§ **THE PROBLEM**
Scan the material below for lines with the word "from" and report how many there are, with nothing added.

── MATERIAL PROVIDED ──

-- ==== Sys2Proof/Machine/Pins.lean ====
section
/-!
DEFINITION. The test access port and its boundary scan (R583, R584).
-/

namespace Sys2Proof.Machine

/-- EXTEST, CLAMP and HIGHZ are executed: in MANAGEMENT_ONLY, or in a cold boot before step 3 (R584). -/
def scanAllowed (s : State) : Bool :=
  s.quoin.stage == 8 || (decide (s.quoin.stage < 3) && s.quoin.resetCause == 0)

/-- The TAP runs from the always-on domain. -/
def tapOn (s : State) : Bool := s.power.aonOn

/-- Another of the port's public instructions. -/
def tapSet (s : State) (ir : Nat) (tdr : BitVec 32) : State :=
  if tapOn s then { s with pins := { s.pins with ir := ir, tdr := tdr, highz := false } } else s

/-- One of the three: executed, or as BYPASS. An executed one stops every service until RST# or a
cold boot. -/
def scanIns (s : State) (ir : Nat) : State :=
  if !tapOn s then s
  else if scanAllowed s then
    { s with pins := { s.pins with ir := ir, tdr := 0, highz := ir == 5, scanned := true } }
  else { s with pins := { s.pins with ir := 0, tdr := 0, highz := false } }

def execExtest (s : State) : Host.Outcome State Fault Refusal := .next (scanIns s 3)
def execClamp (s : State) : Host.Outcome State Fault Refusal := .next (scanIns s 4)
def execHighz (s : State) : Host.Outcome State Fault Refusal := .next (scanIns s 5)

/-- SAMPLE/PRELOAD: the pins' values stand in the boundary register. -/
def execSamplePreload (pins : List Bool) (s : State) : Host.Outcome State Fault Refusal :=
  .next (if tapOn s then
      { s with pins := { s.pins with ir := 2, boundary := pins, highz := false } }
    else s)

/-- IDCODE: silicon revision 1, part 0x7128, manufacturer 0x2B3 (R583, R599). -/
def idcodeValue : BitVec 32 := 0x17128567

def execIdcode (s : State) : Host.Outcome State Fault Refusal := .next (tapSet s 1 idcodeValue)

/-- BYPASS puts one bit, 0, between TDI and TDO. -/
def execBypass (s : State) : Host.Outcome State Fault Refusal := .next (tapSet s 0 0)

/-- TRST#: the controller is reset, and IDCODE is the instruction (IEEE 1149.1). -/
def execTapReset (s : State) : Host.Outcome State Fault Refusal := .next (tapSet s 1 idcodeValue)

end Sys2Proof.Machine
end

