/-- Control messages in their turn: HELLO makes the peer, its limits and the version known, and the KV7's own
HELLO leaves with its initial credits; LINK_STATE
sets a link's state, floods it and looks at the routes again; TIME_SYNC is answered, or sets the offset
and rate from the parent's answer; KEY_ROLL installs the key that follows from its salt; a transit
message goes on towards its module (R446 to R450, R461 to R466, R526, R527). -/
def Obligations.MortarControlMessagesAndTransit : Prop :=
  ∀ (s : State) (port : BitVec 3) (alive : Byte), s.mortar.ports.length = 8 →
    let p := port.toNat
    let q := portAt s p
    let a := aliveTaken s p alive
    (∀ b : List Byte, q.link.st = 1 → versionOk b 32 = true →
      q.aliveIn = none ∨ q.aliveIn = some ((alive.toNat + 255) % 256) →
      let lo := max (getLE b 6 2) (mortarOffer s).1
      let hi := min (getLE b 8 2) (mortarOffer s).2
      farEnd s (fabNum s) p = some (getLE b 4 2 % 8192) → lo ≤ hi → encryptBit s p = false →
      exec (.hello port alive b) s = .next (updPort a p fun q => grantPort (sendHello a { q with
        peer := BitVec.ofNat 13 (getLE b 4 2)
        peerExport := getLE b 16 8
        peerCommands := [byteAt b 10, byteAt b 11, byteAt b 12, byteAt b 13]
        version := hi / 256 * 16 + hi % 256
        hello := true
        encrypted := false
        link := { q.link with
          reversed := Config.portReversed p, polarity := Config.portPolarity p, st := 1, step := 6 } })) ∧
      (helloBlock s).length = 32 ∧ getLE (helloBlock s) 4 2 = fabNum s) ∧
    (ControlArrives s p alive →
      (∀ (n : BitVec 13) (l : BitVec 3) (up : Bool),
        (s.mortar.links.contains (n.toNat, l.toNat) = !up →
          exec (.linkState port alive n l up) s = .next a) ∧
        (s.mortar.links.contains (n.toNat, l.toNat) = up →
          exec (.linkState port alive n l up) s = .next (linksChanged a
            (flood (setLink a n.toNat l.toNat up) p n.toNat l.toNat up)))) ∧
      (∀ t0 t1 t2 t3 : BitVec 64, s.time.valid = true →
        (s.mortar.isRoot = false → p = s.mortar.parentPort →
          exec (.timeSync port alive t0 t1 t2 t3) s =
            .next (takeSync a t0.toNat t1.toNat t2.toNat t3.toNat)) ∧
        (s.mortar.isRoot = true →
          exec (.timeSync port alive t0 t1 t2 t3) s = .next (controlSend a p 0x21
            (leBytes 8 t0.toNat ++ leBytes 8 s.time.ns.toNat ++ leBytes 8 s.time.ns.toNat ++
              leBytes 8 0))))) ∧
    (s.time.valid = true → s.mortar.isRoot = false → portInService s s.mortar.parentPort = true →
      (∀ x ∈ s.mortar.ports, x.keyOut = none) →
      exec .timeSyncTimer s = .next (controlSend s s.mortar.parentPort 0x21
        (leBytes 8 s.time.ns.toNat ++ leBytes 8 0 ++ leBytes 8 0 ++ leBytes 8 0))) ∧
    (∀ (k : BitVec 32) (salt : List Byte), portInService s p = true → q.encrypted = true →
      q.aliveIn = none ∨ q.aliveIn = some ((alive.toNat + 255) % 256) →
      k.toNat = ((q.keyIn.map (·.1)).getD 0) + 1 →
      exec (.keyRoll port alive k salt) s = .next (updPort a p fun q => { q with
        keyIn := some (k.toNat, Config.hkdf (q.fabricKey.getD [])
          (keyInfo q.peer.toNat (fabNum s) k.toNat salt))
        rxFlits := 0 })) ∧
    (∀ (vc : Bool) (m : List Byte) (out : Nat) (ch : Bool), portInService s p = true →
      getLE m 2 2 % 8192 ≠ fabNum s → byteAt m 0 < 0x20 → transitTo s p vc m = some (out, ch) →
      exec (.mortarTransitForward port vc m) s =
        .next (updPort s out fun q => portSend q [msgOf ch m]))

/-- A request in its turn is executed and answered: REMOTE_RD with the bytes of the export area,
REMOTE_WR by storing them, FANOUT by the member's part; a response frees its request, gives its data or
lets its fan-out go on; one that a neighbour refuses ends what it served with TIER_FAULT where the fault queue
is disabled; BACKOFF holds a pair back and its end sends the requests again; a request too
long unanswered loses its peer (R288, R446, R452 to R454, R457, R459, R467). -/
def Obligations.RemoteRequestsAndResponses : Prop :=
  ∀ (s : State) (h : MortarHeader),
    let w := { s with
      mortar := { s.mortar with
        ports := modAt s.mortar.ports h.port.toNat fun q => { q with link := linkWake q.link } } }
    (ArrivesInTurn s h →
      (∀ n : BitVec 32, remoteReach w h.address.toNat n.toNat false = .ok →
        exec (.remoteRd h n) s = .next (executed (reply (stored w (.remoteRd h n)) h 0x10
          (readBytes s.mem (exportBase s + h.address.toNat) n.toNat)) h)) ∧
      (∀ bs : List Byte, remoteReach w h.address.toNat bs.length true = .ok →
        exec (.remoteWr h bs) s = .next (executed (reply (deviceWrite (stored w (.remoteWr h bs)) none
          (exportBase s + h.address.toNat) bs) h 0x11 [0]) h)) ∧
      (∀ bs : List Byte, h.last = true → s.mortar.pieces = [] → notServing s = false →
        exec (.fanout h bs) s = .next (executed (serveFan (stored w (.fanout h bs)) h bs) h))) ∧
    (∀ r : MReq, Arrives s h → reqOf s h = some r → r.held = false →
      let goes := fun (x : State) => serveHeld (match r.owner with
        | none => forgetReq x r.tag
        | some o => wakeOwner (forgetReq x r.tag) o)
      (∀ bs : List Byte, r.kind = 1 → h.last = true → s.mortar.pieces = [] →
        exec (.remoteData h bs) s = .next (goes { w with
          mem := writeBytes s.mem (r.unit + r.addr % unitBytes) bs })) ∧
      (∀ bs : List Byte, h.last = false → s.mortar.pieces = [] →
        exec (.remoteData h bs) s = .next (serveHeld { w with
          mortar := { w.mortar with pieces := [(h.source.toNat, h.tag.toNat, bs)] } })) ∧
      (r.kind ≠ 3 → exec (.remoteCmp h 0) s = .next (goes w)) ∧
      (r.kind ≠ 3 → ∀ o, r.owner = some o → o ≠ .dev → s.tiers.enable = false →
        exec (.remoteCmp h 0x10) s = .next (serveHeld (endOwner (forgetReq w r.tag) o
          { status := 0x20, a := r.unit }))) ∧
      (∀ st : Byte, r.kind = 3 →
        exec (.remoteCmp h st) s = .next (serveHeld (endReq (forgetReq w r.tag) r st.toNat))) ∧
      (s.mortar.backoffs = [] → exec (.backoff h) s = .next { w with
        mortar := { w.mortar with backoffs := [(r.dest, r.pairSeq)] } }) ∧
      (∀ (bs : List Byte) (f : Nat), r.owner = some (.fan f) → h.last = true → s.mortar.pieces = [] →
        exec (.partialList h bs) s = .next (takePartial (forgetReq w r.tag) r f bs))) ∧
    (∀ (d : BitVec 13) (seq : Nat), s.mortar.backoffs = [(d.toNat, seq)] →
      exec (.backoffResend d) s = .next
        (((s.mortar.reqs.filter fun r => r.dest == d.toNat && !r.held).dropWhile (·.pairSeq != seq)).foldl resend { s with
          mortar := { s.mortar with backoffs := [] } })) ∧
    (∀ (t : BitVec 32) (r : MReq), s.mortar.reqs.find? (·.tag == t.toNat) = some r →
      r.held = false → s.mortar.timeout ≠ 0 → r.sent + s.mortar.timeout * 1000 ≤ now s →
      exec (.mortarRequestTimeout t) s = .next (peerLost s r.dest))
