/-! ### answer -/

@[simp] theorem answer_pending (m : Msg) : (answer s m).pending = s.pending := rfl
@[simp] theorem answer_mem (m : Msg) : (answer s m).mem = s.mem := rfl
@[simp] theorem answer_sched (m : Msg) : (answer s m).sched = s.sched := rfl
@[simp] theorem answer_epochs (m : Msg) : (answer s m).epochs = s.epochs := rfl
@[simp] theorem answer_index (m : Msg) : (answer s m).index = s.index := rfl
@[simp] theorem answer_bricks (m : Msg) : (answer s m).bricks = s.bricks := rfl
@[simp] theorem answer_walks (m : Msg) : (answer s m).walks = s.walks := rfl
@[simp] theorem answer_nextWalk (m : Msg) : (answer s m).nextWalk = s.nextWalk := rfl
@[simp] theorem answer_slab (m : Msg) : (answer s m).slab = s.slab := rfl
@[simp] theorem answer_kv (m : Msg) : (answer s m).kv = s.kv := rfl
@[simp] theorem answer_tiers (m : Msg) : (answer s m).tiers = s.tiers := rfl
@[simp] theorem answer_hod (m : Msg) : (answer s m).hod = s.hod := rfl
@[simp] theorem answer_plumb (m : Msg) : (answer s m).plumb = s.plumb := rfl
@[simp] theorem answer_time (m : Msg) : (answer s m).time = s.time := rfl
@[simp] theorem answer_uzone (m : Msg) :
    (answer s m).uzone = uzSend s.uzone [m] := rfl
@[simp] theorem answer_mortar (m : Msg) : (answer s m).mortar = s.mortar := rfl
@[simp] theorem answer_quoin (m : Msg) : (answer s m).quoin = s.quoin := rfl
@[simp] theorem answer_lintel (m : Msg) : (answer s m).lintel = s.lintel := rfl
@[simp] theorem answer_power (m : Msg) : (answer s m).power = s.power := rfl
@[simp] theorem answer_holdup (m : Msg) : (answer s m).holdup = s.holdup := rfl
@[simp] theorem answer_thermal (m : Msg) : (answer s m).thermal = s.thermal := rfl
@[simp] theorem answer_clock (m : Msg) : (answer s m).clock = s.clock := rfl
@[simp] theorem answer_hw (m : Msg) : (answer s m).hw = s.hw := rfl
@[simp] theorem answer_pins (m : Msg) : (answer s m).pins = s.pins := rfl
@[simp] theorem answer_drawn (m : Msg) : (answer s m).drawn = s.drawn := rfl
@[simp] theorem answer_lastRead (m : Msg) : (answer s m).lastRead = s.lastRead := rfl

/-! ### awoken -/

@[simp] theorem awoken_pending : (awoken s).pending = s.pending := rfl
@[simp] theorem awoken_mem : (awoken s).mem = s.mem := rfl
@[simp] theorem awoken_sched : (awoken s).sched = s.sched := rfl
@[simp] theorem awoken_epochs : (awoken s).epochs = s.epochs := rfl
@[simp] theorem awoken_index : (awoken s).index = s.index := rfl
@[simp] theorem awoken_bricks : (awoken s).bricks = s.bricks := rfl
@[simp] theorem awoken_walks : (awoken s).walks = s.walks := rfl
@[simp] theorem awoken_nextWalk : (awoken s).nextWalk = s.nextWalk := rfl
@[simp] theorem awoken_slab : (awoken s).slab = s.slab := rfl
@[simp] theorem awoken_kv : (awoken s).kv = s.kv := rfl
@[simp] theorem awoken_tiers : (awoken s).tiers = s.tiers := rfl
@[simp] theorem awoken_hod : (awoken s).hod = s.hod := rfl
@[simp] theorem awoken_plumb : (awoken s).plumb = s.plumb := rfl
@[simp] theorem awoken_time : (awoken s).time = s.time := rfl
@[simp] theorem awoken_uzone :
    (awoken s).uzone = pumpUzone { s.uzone with link := linkWake s.uzone.link } := rfl
@[simp] theorem awoken_mortar : (awoken s).mortar = s.mortar := rfl
@[simp] theorem awoken_quoin : (awoken s).quoin = s.quoin := rfl
@[simp] theorem awoken_lintel : (awoken s).lintel = s.lintel := rfl
@[simp] theorem awoken_power : (awoken s).power = s.power := rfl
@[simp] theorem awoken_holdup : (awoken s).holdup = s.holdup := rfl
@[simp] theorem awoken_thermal : (awoken s).thermal = s.thermal := rfl
@[simp] theorem awoken_clock : (awoken s).clock = s.clock := rfl
@[simp] theorem awoken_hw : (awoken s).hw = s.hw := rfl
@[simp] theorem awoken_pins : (awoken s).pins = s.pins := rfl
@[simp] theorem awoken_drawn : (awoken s).drawn = s.drawn := rfl
@[simp] theorem awoken_lastRead : (awoken s).lastRead = s.lastRead := rfl

end Sys2Proof.Machine
end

───

§ **ANSWER**
2